theorem State.declareAll_seen {x : Session} : ∀ (l : List SlotIx) (s : State), s.session = some x → ∀ n,
    ((n = 5 ∧ l ≠ []) ∨ s.ncu.seen.getLsbD n = true) → (s.declareAll l).ncu.seen.getLsbD n = true
  | [], s, _, n, h => h.elim (fun h => absurd rfl h.2) id
  | k :: l, s, hs, n, h => by
    have hstep := State.declareLaggard_step hs k
    exact State.declareAll_seen l _ hstep.session n (.inr (hstep.seen n (h.imp_left And.left)))

theorem State.declareAll_elsewhere {x : Session} (mine : SlotIx → Prop) : ∀ (l : List SlotIx) (s : State), s.session = some x →
    (∀ i ∈ l, mine i) → Elsewhere s (s.declareAll l) mine
  | [], s, _, _ => Elsewhere.refl s mine
  | k :: l, s, hs, h => by
    have hstep := State.declareLaggard_step hs k
    exact (hstep.elsewhere mine (h k List.mem_cons_self)).trans
      (State.declareAll_elsewhere mine l _ hstep.session fun i hi => h i (List.mem_cons_of_mem k hi))

/-- Under WAIT a declaration touches slot records and notices alone. -/
theorem State.declareAll_wait {x : Session} (hp : x.laggard = .wait) : ∀ (l : List SlotIx) (s : State),
    s.session = some x → s.declareAll l = { s with slots := (s.declareAll l).slots, ncu := (s.declareAll l).ncu }
  | [], _, _ => rfl
  | k :: l, s, hs => by
    have hrest := State.declareAll_wait hp l _ (State.declareLaggard_step hs k).session
    have hcons : s.declareAll (k :: l) = (s.declareLaggard k).declareAll l := rfl
    rw [hcons, hrest, State.declareLaggard_wait hs k hp, State.raise_spec]
    rfl

/-- Under WAIT the notices of the slots declared stand in the order of the list (R158). -/
theorem State.declareAll_notices {x : Session} (hp : x.laggard = .wait) : ∀ (l : List SlotIx) (s : State), l.Nodup →
    s.session = some x → s.ncu.mask = BitVec.allOnes 10 → s.ncu.notices.length + l.length ≤ 32 →
    (s.declareAll l).ncu.notices = s.ncu.notices ++ l.map (fun i =>
      .laggard i ((s.slot i).ordinal.getD 0) ((s.slot i).ackPoint.getD 0) (s.slot i).pinCount .wait)
  | [], s, _, _, _, _ => (List.append_nil _).symm
  | k :: l, s, hl, hs, hmask, hroom => by
    obtain ⟨hk, hl'⟩ := List.nodup_cons.mp hl
    rw [List.length_cons] at hroom
    have hstep := State.declareLaggard_step hs k
    have hwait := State.declareLaggard_wait hs k hp
    have hone : (s.declareLaggard k).ncu.notices = s.ncu.notices ++
        [.laggard k ((s.slot k).ordinal.getD 0) ((s.slot k).ackPoint.getD 0) (s.slot k).pinCount .wait] := by
      rw [hwait]
      exact State.raise_notices (s := s.updSlot k (fun sl => { sl with laggard := true })) hmask (by
        change s.ncu.notices.length < 32
        omega) _
    have hmask' : (s.declareLaggard k).ncu.mask = BitVec.allOnes 10 := by
      rw [hwait, State.raise_mask]
      exact hmask
    have hsame : ∀ i ∈ l, (s.declareLaggard k).slot i = s.slot i := fun i hi =>
      hstep.others i fun e => hk (e ▸ hi)
    have hcons : s.declareAll (k :: l) = (s.declareLaggard k).declareAll l := rfl
    rw [hcons, State.declareAll_notices hp l _ hl' hstep.session hmask' (by
      rw [hone, List.length_append, List.length_singleton]; omega), hone, List.append_assoc, List.map_cons,
      List.singleton_append]
    exact congrArg (fun es => _ ++ (_ :: es)) (List.map_congr_left fun i hi => by rw [hsame i hi])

..............................

• What you have to do
What is needed is a verbatim copy of the data, complete from first line to last.

• Final answer
theorem State.declareAll_seen {x : Session} : ∀ (l : List SlotIx) (s : State), s.session = some x → ∀ n,
    ((n = 5 ∧ l ≠ []) ∨ s.ncu.seen.getLsbD n = true) → (s.declareAll l).ncu.seen.getLsbD n = true
  | [], s, _, n, h => h.elim (fun h => absurd rfl h.2) id
  | k :: l, s, hs, n, h => by
    have hstep := State.declareLaggard_step hs k
    exact State.declareAll_seen l _ hstep.session n (.inr (hstep.seen n (h.imp_left And.left)))

theorem State.declareAll_elsewhere {x : Session} (mine : SlotIx → Prop) : ∀ (l : List SlotIx) (s : State), s.session = some x →
    (∀ i ∈ l, mine i) → Elsewhere s (s.declareAll l) mine
  | [], s, _, _ => Elsewhere.refl s mine
  | k :: l, s, hs, h => by
    have hstep := State.declareLaggard_step hs k
    exact (hstep.elsewhere mine (h k List.mem_cons_self)).trans
      (State.declareAll_elsewhere mine l _ hstep.session fun i hi => h i (List.mem_cons_of_mem k hi))

/-- Under WAIT a declaration touches slot records and notices alone. -/
theorem State.declareAll_wait {x : Session} (hp : x.laggard = .wait) : ∀ (l : List SlotIx) (s : State),
    s.session = some x → s.declareAll l = { s with slots := (s.declareAll l).slots, ncu := (s.declareAll l).ncu }
  | [], _, _ => rfl
  | k :: l, s, hs => by
    have hrest := State.declareAll_wait hp l _ (State.declareLaggard_step hs k).session
    have hcons : s.declareAll (k :: l) = (s.declareLaggard k).declareAll l := rfl
    rw [hcons, hrest, State.declareLaggard_wait hs k hp, State.raise_spec]
    rfl

/-- Under WAIT the notices of the slots declared stand in the order of the list (R158). -/
theorem State.declareAll_notices {x : Session} (hp : x.laggard = .wait) : ∀ (l : List SlotIx) (s : State), l.Nodup →
    s.session = some x → s.ncu.mask = BitVec.allOnes 10 → s.ncu.notices.length + l.length ≤ 32 →
    (s.declareAll l).ncu.notices = s.ncu.notices ++ l.map (fun i =>
      .laggard i ((s.slot i).ordinal.getD 0) ((s.slot i).ackPoint.getD 0) (s.slot i).pinCount .wait)
  | [], s, _, _, _, _ => (List.append_nil _).symm
  | k :: l, s, hl, hs, hmask, hroom => by
    obtain ⟨hk, hl'⟩ := List.nodup_cons.mp hl
    rw [List.length_cons] at hroom
    have hstep := State.declareLaggard_step hs k
    have hwait := State.declareLaggard_wait hs k hp
    have hone : (s.declareLaggard k).ncu.notices = s.ncu.notices ++
        [.laggard k ((s.slot k).ordinal.getD 0) ((s.slot k).ackPoint.getD 0) (s.slot k).pinCount .wait] := by
      rw [hwait]
      exact State.raise_notices (s := s.updSlot k (fun sl => { sl with laggard := true })) hmask (by
        change s.ncu.notices.length < 32
        omega) _
    have hmask' : (s.declareLaggard k).ncu.mask = BitVec.allOnes 10 := by
      rw [hwait, State.raise_mask]
      exact hmask
    have hsame : ∀ i ∈ l, (s.declareLaggard k).slot i = s.slot i := fun i hi =>
      hstep.others i fun e => hk (e ▸ hi)
    have hcons : s.declareAll (k :: l) = (s.declareLaggard k).declareAll l := rfl
    rw [hcons, State.declareAll_notices hp l _ hl' hstep.session hmask' (by
      rw [hone, List.length_append, List.length_singleton]; omega), hone, List.append_assoc, List.map_cons,
      List.singleton_append]
    exact congrArg (fun es => _ ++ (_ :: es)) (List.map_congr_left fun i hi => by rw [hsame i hi])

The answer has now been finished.